> _WHAT THE TASK ASKS_: Extract from the entries below, exactly as given, only the lines from the line containing "(∀ s t : State, tablesLaw s → step" to the line containing "choice (log 58). -/", both lines included.

> _MATERIAL FOR THIS EXERCISE_:

——

-- ==== Sys2Proof/Certificates/Slice0/Obligations.lean ====
section
/-! DEFINITION. The statements for the provers. Each formalises what rules of the manual say a command does; a
docstring names the clauses. Where a statement rests on a choice of the model's, its docstring names the log entry. -/

open Sys2Proof Sys2Proof.Machine Sys2Proof.Safety

/-! ### The machine as a whole -/

/-- A step takes the command at the front of the queue and runs it on the state with the queue's rest. The queue is the
model's own (logs 3 and 5); the manual's steps are whole and indivisible (95_what_each_step_holds). -/
def Obligations.StepRunsFrontCommand : Prop :=
  ∀ (c : Instr) (rest : List Instr) (s : State),
    s.pending = c :: rest → step s = exec c { s with pending := rest }

/-- Every command answers a next state, and leaves the commands that wait behind it in their places: no command faults,
none is refused, and none is lost or added. That a command which finds nothing to act on changes nothing is the model's
reading (logs 3 and 11). -/
def Obligations.CommandsAnswerAndKeepTheQueue : Prop :=
  ∀ (c : Instr) (s : State), ∃ t, exec c s = .next t ∧ t.pending = s.pending

/-- While the part is ASLEEP it takes and sends no frame, samples no line and keeps every table, collection and timer:
every command but a start, the wake and the second of part time changes nothing (R14). -/
def Obligations.AsleepPartKeepsEverything : Prop :=
  ∀ (c : Instr) (s : State), s.part.awake = false → actsAsleep c = false → exec c s = .next s

/-- The laws hold of the machine right after reset, whose store is the model's choice of a new part (log 1). -/
def Obligations.LawsAtReset : Prop :=
  creditLaw .reset ∧ roomLaw .reset ∧ portsLaw .reset ∧ lockoutLaw .reset ∧ grantTableLaw .reset ∧
    exchangeLaw .reset ∧ windowLaw .reset ∧ tablesLaw .reset ∧ proofLaw .reset ∧ downloadLaw .reset ∧
    identifiersLaw .reset ∧ barLaw .reset ∧ lampLaw .reset

/-- Law of R133: the credit of each metered port stays between 0 and its ceiling. -/
def Obligations.EveryStepKeepsTheCreditLaw : Prop :=
  ∀ s t : State, creditLaw s → step s = .next t → creditLaw t

/-- Law of R141: kept, settling and reservations together never exceed 128, and the kept entries are the stored entries
that pass their check words (R151). What becomes of a stored entry that fails is log 15. -/
def Obligations.EveryStepKeepsTheRecordRoomLaw : Prop :=
  ∀ s t : State, roomLaw s → step s = .next t → roomLaw t

/-- FIFOs and queues of at most 32 frames, saturating counters, the head alone released, and withdrawal from a fault
score of 128 on (R2, R4, R7, R8, R9, R10, R135). -/
def Obligations.EveryStepKeepsThePortLaw : Prop :=
  ∀ s t : State, portsLaw s → step s = .next t → portsLaw t

/-- Law of R97: the failure count is 0 to 3, and a lockout runs exactly when it is 3. The second law of R98: no grant
becomes ACTIVE while a lockout runs, which rests on there being one proof at a time and none during a lockout. -/
def Obligations.EveryStepKeepsTheLockoutLaw : Prop :=
  (∀ s t : State, lockoutLaw s → step s = .next t → lockoutLaw t) ∧
  (∀ s t : State, proofLaw s → step s = .next t → proofLaw t ∧
    (s.grants.lockout ≠ none → ∀ g ∈ t.grants.grants, g.state = .active →
      ∃ h ∈ s.grants.grants, h.number = g.number ∧ h.state = .active))

/-- Law of R98: the Grant Table never holds more than 8 grants; their numbers are distinct and their fields in range. Law
of R96: a grant is ACTIVE or HELD only if it was so before the step, or the step is the passing completion of its own
GRANT_OPENED append, which leaves the entry kept. Law of R104: a grant is BOUND at most once: it becomes BOUND to a window
from PENDING on that window, leaves BOUND for ENDED alone, and stays ENDED. -/
def Obligations.EveryStepKeepsTheGrantTableLaw : Prop :=
  ∀ s t : State, grantTableLaw s → step s = .next t → grantTableLaw t ∧
    (∀ g ∈ t.grants.grants, granting g →
      (∃ h ∈ s.grants.grants, h.number = g.number ∧ granting h) ∨
      ∃ e rest a b d, s.pending.head? = some (.appendComplete true) ∧ s.store.queue = .append e :: rest ∧
        e.detail = .grantOpened a b d ∧ e.grant = some g.number ∧ e ∈ t.record.kept) ∧
    (∀ g ∈ t.grants.grants, ∀ w, g.binding = .bound w →
      ∃ h ∈ s.grants.grants, h.number = g.number ∧ (h.binding = .pending w ∨ h.binding = .bound w)) ∧
    (∀ g ∈ t.grants.grants, ∀ h ∈ s.grants.grants, h.number = g.number →
      (∀ w, h.binding = .bound w → g.binding = .bound w ∨ g.binding = .ended) ∧
        (h.binding = .ended → g.binding = .ended))

/-- R55: the Pending Exchange List holds at most one exchange per channel and one per management channel. The numbers
of the exchanges are the model's own (log 2). -/
def Obligations.EveryStepKeepsTheExchangeListLaw : Prop :=
  ∀ s t : State, exchangeLaw s → step s = .next t → exchangeLaw t

/-- Law of R112: at most two windows are open at once, on different channels; each holds at most 2 reservations. The other
law of R112: in every open window that holds a next address, A ≤ next and next + remaining = A + L; it rests on what a
window and its linked exchange keep to (R113 to R123). -/
def Obligations.EveryStepKeepsTheWindowLaw : Prop :=
  (∀ s t : State, windowLaw s → step s = .next t → windowLaw t) ∧
  (∀ s t : State, exchangeLaw s → windowLaw s → downloadLaw s → step s = .next t → downloadLaw t)

/-- Every working table entry stays within the ranges of its table's rule (R18, R28, R73, R75, R81, R108, R133, R138),
with the maps laid over working maps (R111) and the entries waiting to be stored (R160). Law of R19: no two live channels
share a request identifier, or a response identifier on one port, and no live channel's identifier is a management
identifier of its ports. -/
def Obligations.EveryStepKeepsTheTablesInRange : Prop :=
  (∀ s t : State, tablesLaw s → step s = .next t → tablesLaw t) ∧
  (∀ s t : State, tablesLaw s → identifiersLaw s → step s = .next t → identifiersLaw t)

/-- Every table entry within its rule's ranges is read back from its image, with every field at every value, and the
image has the table's length (R168, R171). The Signal Table's width byte is a choice (log 10), and the port byte
of a signal and of a mirror position is read from the rules (log 41); that a region's mark reads 1 where it is set is a
choice (log 58). -/
def Obligations.TableEntryImagesReadBack : Prop :=
  ∀ e : TableEntry, entryValid e →
    (encodeEntry e).length = imageLength (tableOf e) ∧
    readEntry (tableOf e) (entryNumber (tableOf e) (entryPlace e)) (encodeEntry e) = some e

/-! ### The starts -/

/-- COLD_START: the state of each block after a cold start (R16, R35, R71, R86, R90, R97, R107, R131, R140, R146, R149,
R153, R157, R163). What is loaded is what passes its check word: the kept entries, the mark (the number of the newest kept
entry, or 0, where it fails), the failure count (3 where it fails) and the slots (R87, R97, R151, R164, R167). The
attention set is clear but for what loading raises: STORE_FAIL for an entry that fails its check, FALLBACK for a table, a
slot or a failure count that does. What a slot's, the count's, the mark's and an entry's image hold is log 26. -/
def Obligations.ColdStartLeavesTheColdStartState : Prop :=
  ∀ (lines : Levels) (s : State), ∃ t, exec (.coldStart lines) s = .next t ∧ Started lines t ∧
    t.pending = s.pending ∧
    (∀ p, startedPort (t.port p) (settingsRate t.tables.ports p) Counters.zero) ∧
    t.grants.lastChallenge = none ∧ t.record.unrecorded = 0 ∧ t.record.partTime = 0 ∧ t.store.queue = [] ∧
    t.grants.lockout = (if t.grants.failures = 3 then some 600000 else none) ∧
    (t.agent.attention.lockoutBegan = false ∧ t.agent.attention.withdrawnW = false ∧
      t.agent.attention.withdrawnE = false ∧ t.agent.attention.withdrawnC = false ∧
      t.agent.attention.downloadEnded = false) ∧
    (s.store.queue = [] → t.record.kept = passing s.store.entries ∧
      (∀ n, n = s.store.failures → t.grants.failures = (if n.check = checkWord [beBytes 1 n.value] then n.value else 3)) ∧
      (∀ n, n = s.store.mark → t.record.mark =
        (if n.check = checkWord [beBytes 4 n.value] then n.value
          else (t.record.kept.getLast?.map (·.number)).getD 0)) ∧
      (∀ i k, k = s.store.slots.get i → t.grants.slots.get i =
        (if k.check = checkWord [slotStateByte k.slot.state :: beBytes 16 k.slot.key.toNat] then k.slot
          else { k.slot with state := .withdrawn })) ∧
      (t.agent.attention.storeFail = true ↔ ∃ y ∈ s.store.entries, y.check ≠ checkWord [entryBytes y.entry]) ∧
      (t.agent.attention.fallback = true ↔
        (∃ k, (storedImage s k).check ≠ checkWord (storedImage s k).entries) ∨
        (∃ i k, k = s.store.slots.get i ∧
          k.check ≠ checkWord [slotStateByte k.slot.state :: beBytes 16 k.slot.key.toNat]) ∨
        s.store.failures.check ≠ checkWord [beBytes 1 s.store.failures.value]))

——

> _RESPONSE AREA_:
  (∀ s t : State, tablesLaw s → step s = .next t → tablesLaw t) ∧
  (∀ s t : State, tablesLaw s → identifiersLaw s → step s = .next t → identifiersLaw t)

/-- Every table entry within its rule's ranges is read back from its image, with every field at every value, and the
image has the table's length (R168, R171). The Signal Table's width byte is a choice (log 10), and the port byte
of a signal and of a mirror position is read from the rules (log 41); that a region's mark reads 1 where it is set is a
choice (log 58). -/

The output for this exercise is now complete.